Thursday, December 18, 2008

Inaugural Poet Chosen

According to Poetry.About.com,
Soon after Election Day we asked “Who should be the inaugural poet for President-elect Obama?” — and you, dear Readers, responded with lots of names and incisive comments. Now, a month later, the program for Inauguration Day is taking shape, it has been decided who is going to read a poem during Barack Obama’s swearing-in ceremony — and it’s someone whose name never made it onto our list: Elizabeth Alexander, poet, essayist, playwright, Professor of African-American Studies at Yale University, and board member of the Poetry Society of America and Cave Canem.
Elizabeth Alexander's website, selected poems, WaPo article & YouTube: “Ars Poetica #100: I Believe” from American Sublime, read by Elizabeth Alexander

Ars Poetica #100: I Believe

Poetry, I tell my students,
is idiosyncratic. Poetry

is where we are ourselves,
(though Sterling Brown said

“Every ‘I’ is a dramatic ‘I’”)
digging in the clam flats

for the shell that snaps,
emptying the proverbial pocketbook.

Poetry is what you find
in the dirt in the corner,

overhear on the bus, God
in the details, the only way

to get from here to there.
Poetry (and now my voice is rising)

is not all love, love, love,
and I’m sorry the dog died.

Poetry (here I hear myself loudest)
is the human voice,

and are we not of interest to each other?


Ars Poetica #28: African Leave-Taking Disorder

The talk is good. The two friends linger
at the door. Urban crickets sing with them.

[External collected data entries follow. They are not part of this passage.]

-- ==== Sys2Proof/Machine/Select.lean ====
section
/-! DEFINITION. From a launch token to a running task, and the end of a launch: the ingress port, the tile's selector, the
start of a selected firing (R21, R25, R38, R165, R174, R184 to R187, R192, R193, R426). -/

namespace Sys2Proof.Machine

/-! ### Launch tokens (R38, R174, R193) -/

/-- The payload of a launch token. -/
def Launch.payload (l : Launch) : List Dw := [l.word, l.arg, l.imm, l.taken]

/-- Doublewords 0 to 10 of a region header in a state (R232); the launch fields are those of the launch under way.
[DESIGN CHOICE: notes/assumptions/91.md] -/
def Region.headerWords (g : Region) (state : Nat) (eqt eqe : Dw) : List Dw :=
  let l : Launch := g.launch.getD { ccap := 0, strict := false }
  [packDw [(0xC7B0, 48), (1, 40), (state, 32), (g.dir.length % 65536, 16)], g.image,
    packDw [(l.ccap.toNat, 42), (l.prio % 256, 34), (g.asid % 16384, 20), (g.ox, 0), (g.oy, 6), (g.w - 1, 10), (g.h - 1, 16)],
    l.word, l.arg, l.imm, l.taken, eqt, eqe, BitVec.ofNat 64 g.need,
    packDw [(g.cuts.toNat, 32), (b2n l.irq, 19), (b2n l.pin, 18), (b2n l.strict, 17), (b2n l.sysc, 16), (l.quantum % 65536, 0)]]

/-- A write to the save area, its fault ignored. -/
def State.areaPut (s : State) (g : Region) (off : Nat) (l : List Byte) : State :=
  match s.areaWrite g off l with
  | .ok s => s
  | .error _ => s

/-- Credits that a token entering a region costs (R193). -/
def tokenCharge (payload : List Dw) : Nat := (8 * payload.length + 255) / 256

/-- The oldest launch token on the ingress channel enters its region and starts a launch (R38): the root controller is
enabled and the ingress actor receives the token. It waits for an earlier launch and for its charge (R193).
[DESIGN CHOICE: notes/assumptions/14.md, notes/assumptions/56.md, notes/assumptions/91.md; DEDUCED: notes/assumptions/37.md] -/
def State.launchArrives (s : State) (r : Nat) : Option State :=
  match s.region r with
  | none => none
  | some g =>
    match g.launch, g.ingressQ with
    | none, l :: rest =>
      if g.cutBy.isSome || decide (min g.credit g.ingCredit < tokenCharge l.payload) then none
      else
        let eqt := (s.die g.die).eqt
        let g1 : Region :=
          { g with
            launch := some { l with started := eqt }, ingressQ := rest, rootDone := false
            credit := g.credit - tokenCharge l.payload, ingCredit := g.ingCredit - tokenCharge l.payload
            net := g.net ++ [.enable (.ctrl g.root) 0 0] }
        let g2 := match g.ingress with
          | none => g1
          | some (a, p) => g1.modActor a fun x =>
            let q := x.port p
            x.setPort p { q with exp := q.exp + 1, q := q.q ++ [{ kind := 7, seq := q.exp, payload := l.payload }] }
        some (((s.setRegion r g2).areaPut g2 0 (dwsBytes (g2.headerWords 0 0 0))).checkEdges r)
    | _, _ => none

/-- LAUNCH_TOKEN_ARRIVAL (R38). -/
def execLaunchTokenArrival (r : Nat) (s : State) : Res := occurIn s r (s.launchArrives r)

/-- INGRESS_CREDIT_WAIT (R193): the token that waited enters once the bucket suffices. -/
def execIngressCreditWait (r : Nat) (s : State) : Res := occurIn s r (s.launchArrives r)

/-! ### The end of a launch (R38, R165) -/

/-- Every sink of a region has received its EOS. -/
def Region.sinksDone (g : Region) : Bool :=
  g.actors.all fun p => match p.2 with
    | some x => x.inp.all fun q => !q.2.sink || q.2.sinkDone
    | none => true

/-- Every store and bank operation of a region has been performed at package scope. -/
def State.writesDone (s : State) (r : Nat) : Bool :=
  s.tiles.all fun t => t.2.port.all fun a => decide (a.region ≠ r) || a.performed 2 ||
    (match a.kind with | .read .. | .futGet => true | _ => false)

/-- Every command of a region has been performed or handed to its link, and with system-scope completion delivered. -/
def State.commandsDone (s : State) (r : Nat) (sysc : Bool) : Bool :=
  s.cmds.all (fun c => decide (c.region ≠ r)) && (!sysc || s.remotes.all fun m => decide (m.region ≠ r))

/-- A command that has been issued and not yet taken stands on a channel or at an input: to a command engine, or to a lane or
abacus actor whose stream is between bursts and that no output holds up (R363). [DEDUCED: notes/assumptions/19.md] -/
def Region.commandsWait (g : Region) : Bool :=
  let cmd (t : Token) : Bool := decide (t.kind = 0)
  g.chans.any fun e => match e.2 with
    | none => false
    | some c =>
      let flying := c.wire.any fun x => cmd x.tok
      match c.dst with
      | .copy .. | .bank _ | .linkEngine _ => flying
      | .actor a 7 => match g.actor a with
        | some x => (match x.body with | .lane l => decide (l.pend = []) | .abacus b => decide (b.outq = []) && decide ((x.port 0).left = 0) | _ => false) &&
            (flying || (x.port 7).q.any cmd)
        | none => false
      | _ => false

/-- A matrix actor can still go on with the commands issued to it (R363): a running batch can take a step or a token comes to
it, or no batch runs and a command stands next. [DEDUCED: notes/assumptions/19.md] -/
def State.matrixGoes (s : State) (r : Nat) (g : Region) (a : Nat) (x : Actor) : Bool :=
  x.isMatrix && decide (x.cut = .run) &&
    (match runBatch x.batches with
     | some _ => (s.matrixElement r a g x).isSome || (s.groupAdd r a).isSome || (s.accRead r a).isSome
     | none => decide (x.follow ≠ []) || (x.port 7).q.any (fun t => decide (t.kind = 0))) ||
    x.isMatrix && decide (x.cut = .run) && g.chans.any fun e => match e.2 with
      | some c => (match c.dst with | .actor b _ => decide (b = a) | _ => false) && (decide (c.wire ≠ []) || decide (c.held ≠ []) && decide (c.lacks = some 0))
      | none => false

/-- A unit still completes commands issued to it (R363): a follow-on is on its way to a queue with room or stands at a unit that
can take it, or a matrix actor goes on. [DEDUCED: notes/assumptions/19.md] -/
def State.unitsGoOn (s : State) (r : Nat) (g : Region) : Bool :=
  (s.follows.any fun f => decide (f.region = r) && ((g.actor f.actor).map fun x => decide (x.follow.length < 4)).getD true) ||
    g.actors.any fun e => match e.2 with
      | some x => s.matrixGoes r g e.1 x || decide (x.follow ≠ []) && decide (x.cut = .run) && (match x.body with
          | .lane l => decide (l.pend = [])
          | .abacus b => decide (b.outq = []) && decide ((x.port 0).left = 0)
          | _ => false)
      | none => false

/-- No firing of a region runs. -/
def State.noneRuns (s : State) (r : Nat) : Bool :=
  s.tiles.all fun t => match t.2.core.firing with
    | some f => decide (f.region ≠ r)
    | none => true

/-- The end of a launch, on its root's done and its sinks' EOS; or, after HALT, once its running tasks have ended and the commands
issued have completed, which discards what is left and frees an unpinned graph that no launch waits for (R363, R419).
[DEDUCED: notes/assumptions/19.md] -/
def State.launchEnds (s : State) (r : Nat) : Option State :=
  match s.region r with
  | none => none
  | some g =>
    match g.launch with
    | none => none
    | some l =>
      if !(s.writesDone r && s.commandsDone r l.sysc && g.cutBy.isNone) then none
      else if g.halted then
        if !s.noneRuns r || g.commandsWait || s.unitsGoOn r g then none
        else
          let s1 := s.endLaunch r true
          some (if g.pinned || decide (g.ingressQ ≠ []) then s1 else s1.unplace r)
      else if g.rootDone && g.sinksDone then some (s.endLaunch r false)
      else none

/-- LAUNCH_END (R38, R165). -/
def execLaunchEnd (r : Nat) (s : State) : Res := occurIn s r (s.launchEnds r)

/-! ### Candidates of a tile (R184, R185) -/

/-- A candidate of a tile's slot: region, actor index, the actor and its selection data. -/
def State.candIn (s : State) (t k : Nat) : Option (Nat × Nat × Actor × Cand) :=
  match sget none (s.tile t).slots k with
  | none => none
  | some (r, a) =>
    match s.actor r a with
    | none => none
    | some x => x.cand.map fun c => (r, a, x, c)

/-- The candidates of a tile in slot order. -/
def State.candsOf (s : State) (t : Nat) : List (Nat × Nat × Actor × Cand) := (List.range 16).filterMap (s.candIn t)

/-- A candidate passed over by a hit (R185). -/
def Cand.passed (k : Cand) : Cand := { k with bypass := k.bypass + 1 }

/-- The candidate with the least age stamp. -/
def oldestOf : List (Nat × Nat × Actor × Cand) → Option (Nat × Nat × Actor × Cand)
  | [] => none
  | c :: l =>
    match oldestOf l with
    | none => some c
    | some d => if d.2.2.2.age < c.2.2.2.age then some d else some c

/-- The class of the rotation's step `n` (R185). -/
def rotationStep (n : Nat) : Nat :=
  match n % 7 with
  | 0 => 3 | 1 => 2 | 2 => 3 | 3 => 1 | 4 => 3 | 5 => 2 | _ => 3

/-- The class the selector serves next: the step's class, else the highest of 1 to 3 with a candidate, else 0. -/
def rotationClass (l : List (Nat × Nat × Actor × Cand)) (rot : Nat) : Nat :=
  let has (c : Nat) : Bool := l.any fun x => decide (x.2.2.1.cls.toNat = c)
  if has (rotationStep rot) then rotationStep rot
  else if has 3 then 3 else if has 2 then 2 else if has 1 then 1 else 0

/-- The candidate picked among those of its class, and the oldest one whose bypass count it raises (R185). -/
def pickOf (l : List (Nat × Nat × Actor × Cand)) (limit : Nat) :
    Option ((Nat × Nat × Actor × Cand) × Option (Nat × Nat)) :=
  match oldestOf l with
  | none => none
  | some o =>
    match oldestOf (l.filter fun c => c.2.2.2.hit) with
    | none => some (o, none)
    | some h => if limit ≤ o.2.2.2.bypass ∨ o.2.2.2.hit then some (o, none) else some (h, some (o.1, o.2.1))

/-! ### The firing of a selected actor (R21, R25, R192, R426) -/

/-- One slot reserved on each output of a list. -/
def Region.reserveOuts (g : Region) (a : Nat) : List Nat → Region
  | [] => g
  | p :: l =>
    match g.chanOf (.actor a p) with
    | some (ci, c) => (g.setChan ci { c with reserved := c.reserved + 1 }).reserveOuts a l
    | none => g.reserveOuts a l

/-- The emission budget reserved in each child's queue. -/
def Region.reserveNodes (g : Region) : List WEdge → Region
  | [] => g
  | e :: l =>
    match g.node e.child with
    | some n => (g.setNode e.child { n with reserved := n.reserved + e.budget }).reserveNodes l
    | none => g.reserveNodes l

/-- Reservations by child node. -/
def budgets (l : List WEdge) : Sparse Nat := l.foldl (fun m e => sset 0 m e.child (sget 0 m e.child + e.budget)) []

/-- A firing of a call: its token has left its queue or its input. A call that names an entry whose valid bit is clear is
diverted (R25). [DEDUCED: notes/assumptions/38.md] -/
def State.selectCall (s : State) (tile r a : Nat) (x : Actor) (t : Token) (chan : Nat) : State :=
  let e := dwAt (t.dw 0) 8 4
  if !x.validEntry e then s.divertCall r a chan t
  else
    let s1 : State := { s with nextId := s.nextId + 1 }
    s1.modTile tile fun u =>
      { u with shadow := u.shadow ++
        [{ id := s.nextId + 1, region := r, actor := a, rule := none, entry := e, call := some t, cls := x.cls }] }

/-- A firing of a rule (R21, R192): triggers copied, outputs and children's queues reserved. With an invalid entry its
triggers are consumed and code 0x07 goes to the fault sink (R25), with doubleword 0 of the first trigger and channel 0xFF.
[DEDUCED: notes/assumptions/38.md] -/
def State.selectRule (s : State) (tile r a : Nat) (g : Region) (x : Actor) (n : Nat) (u : Rule) : State :=
  let ins := maskList u.inMask
  let outs := g.joinedOf a (maskList u.outMask)
  let edges := g.edgesOf a
  if !x.validEntry u.entry.toNat then
    let d := ((ins.filterMap x.head).head?.map (·.dw 0)).getD 0
    (s.modActor r a fun x => x.popPorts ins).divert r a 0xFF u.entry.toNat d
  else
    let trig : List (Nat × Token × Bool) := ins.filterMap fun p => (x.head p).map fun t => (p, t, false)
    let f : Firing :=
      { id := s.nextId + 1, region := r, actor := a, rule := some n, entry := u.entry.toNat, trig := trig
        rsv := outs.foldl (fun m p => sset 0 m p 1) [], wrsv := budgets edges, cls := x.cls }
    let s1 : State := { s with nextId := s.nextId + 1 }
    (s1.setRegion r ((g.reserveOuts a outs).reserveNodes edges)).modTile tile fun v => { v with shadow := v.shadow ++ [f] }

/-- The firing R426 chooses for a selected actor: its oldest waiting call, else its lowest-numbered satisfied rule. -/
def State.selectFor (s : State) (tile r a : Nat) : State :=
  match s.region r with
  | none => s
  | some g =>
    match g.actor a with
    | none => s
    | some x =>
      match x.noteCalls.waits with
      | none :: l =>
        (s.modActor r a fun x => { x with calls := x.calls.drop 1, waits := l }).selectCall tile r a x (x.calls.headD {}) 0xFF
      | some p :: l =>
        (s.modActor r a fun x => { x.popPort p with waits := l }).selectCall tile r a x ((x.head p).getD {})
          (chanField (g.chanTo a p))
      | [] =>
        match g.ruleOf a x with
        | some (n, u) => s.selectRule tile r a g x n u
        | none => s

/-- FIRING_SELECT (R185): one selection of a tile whose shadow slots are not both taken.
[DESIGN CHOICE: notes/assumptions/80.md] -/
def State.select (s : State) (tile : Nat) : Option State :=
  let s := s.refreshSlots tile (List.range 16)
  let t := s.tile tile
  if 2 ≤ t.shadow.length then none
  else
    let l := s.candsOf tile
    let c := rotationClass l t.rot
    match pickOf (l.filter fun x => decide (x.2.2.1.cls.toNat = c)) t.core.bypass.toNat with
    | none => none
    | some ((r, a, _, _), byp) =>
      let s1 := match byp with
        | some (r', a') => s.modActor r' a' fun x => { x with cand := x.cand.map Cand.passed }
        | none => s
      let s2 := if c = 0 then s1 else s1.modTile tile fun t => { t with rot := (t.rot + 1) % 7 }
      let s3 := s2.modActor r a fun x => { x with cand := none }
      some ((s3.selectFor tile r a).refresh r)

def execFiringSelect (tile : Nat) (s : State) : Res := occur s (s.select tile)

/-- RESIDENCY_PROBE (R184): the prefetcher's probe of the line a candidate's probe register names sets its residency bit;
an address that does not translate leaves it clear. -/
def execResidencyProbe (r a : Nat) (present : Bool) (s : State) : Res :=
  occur s (
    match s.actor r a, s.region r with
    | some x, some g =>
      match x.cand, x.probe with
      | some c, some k =>
        let va := (sget 0 x.k k).toNat
        let ok := match s.xlate (dieOf x.tile) g.asid (s.tile x.tile).ranges {} 1 va 1 with
          | .ok _ _ => true
          | _ => false
        some (s.modActor r a fun x => { x with cand := some { c with hit := present && ok } })
      | _, _ => none
    | _, _ => none)

/-! ### The start of a task (R41, R43, R45, R187) -/

/-- The core as a task finds it: its pc at the handler entry, and g1 to g31 zero when the ASID has changed (R45). -/
def Core.begin (c : Core) (asid pc : Nat) (f : Firing) : Core :=
  let c := if c.lastAsid = some asid then c else { c with g := [] }
  { c with sys := false, pc := BitVec.ofNat 32 pc, lastAsid := some asid, firing := some f }

/-- TASK_START (R187): the firing selected first starts when the core is free and its actor holds no error token (R52); the
start receives its trigger tokens (R153). [DEDUCED: notes/assumptions/20.md; DESIGN CHOICE: notes/assumptions/80.md] -/
def State.taskStarts (s : State) (tile : Nat) : Option State :=
  let t := s.tile tile
  match t.core.firing, t.shadow with
  | none, f :: rest =>
    match s.region f.region, s.actor f.region f.actor with
    | some g, some x =>
      if x.holdsNone = false ∨ g.halted = true then none
      else
        let pc := x.codeB + dwAt (sget 0 x.htab f.entry) 0 32
        let deps := f.trig.flatMap (·.2.1.deps) ++ (f.call.map (·.deps)).getD []
        some ((s.modActor f.region f.actor fun x => x.acquire deps).modTile tile fun t =>
          { t with shadow := rest, core := t.core.begin g.asid pc f })
    | _, _ => none
  | _, _ => none

def execTaskStart (tile : Nat) (s : State) : Res := occur s (s.taskStarts tile)

end Sys2Proof.Machine
end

There is no after the supper and talk.
The talk is good. These two friends linger

at the door, half in, half out, ‘til one
decides to walk the other home. And so

they walk, more talk, the new doorstep, the
nightgowned wife who shakes her head and smiles

from the bedroom window as the men talk
in love and the crickets sing along.

The joke would be if the one now home
walked the other one home, where they started,

to keep talking, and so on: “African
Leave-Taking Disorder,” which names her children

everywhere trying to come back together and talk.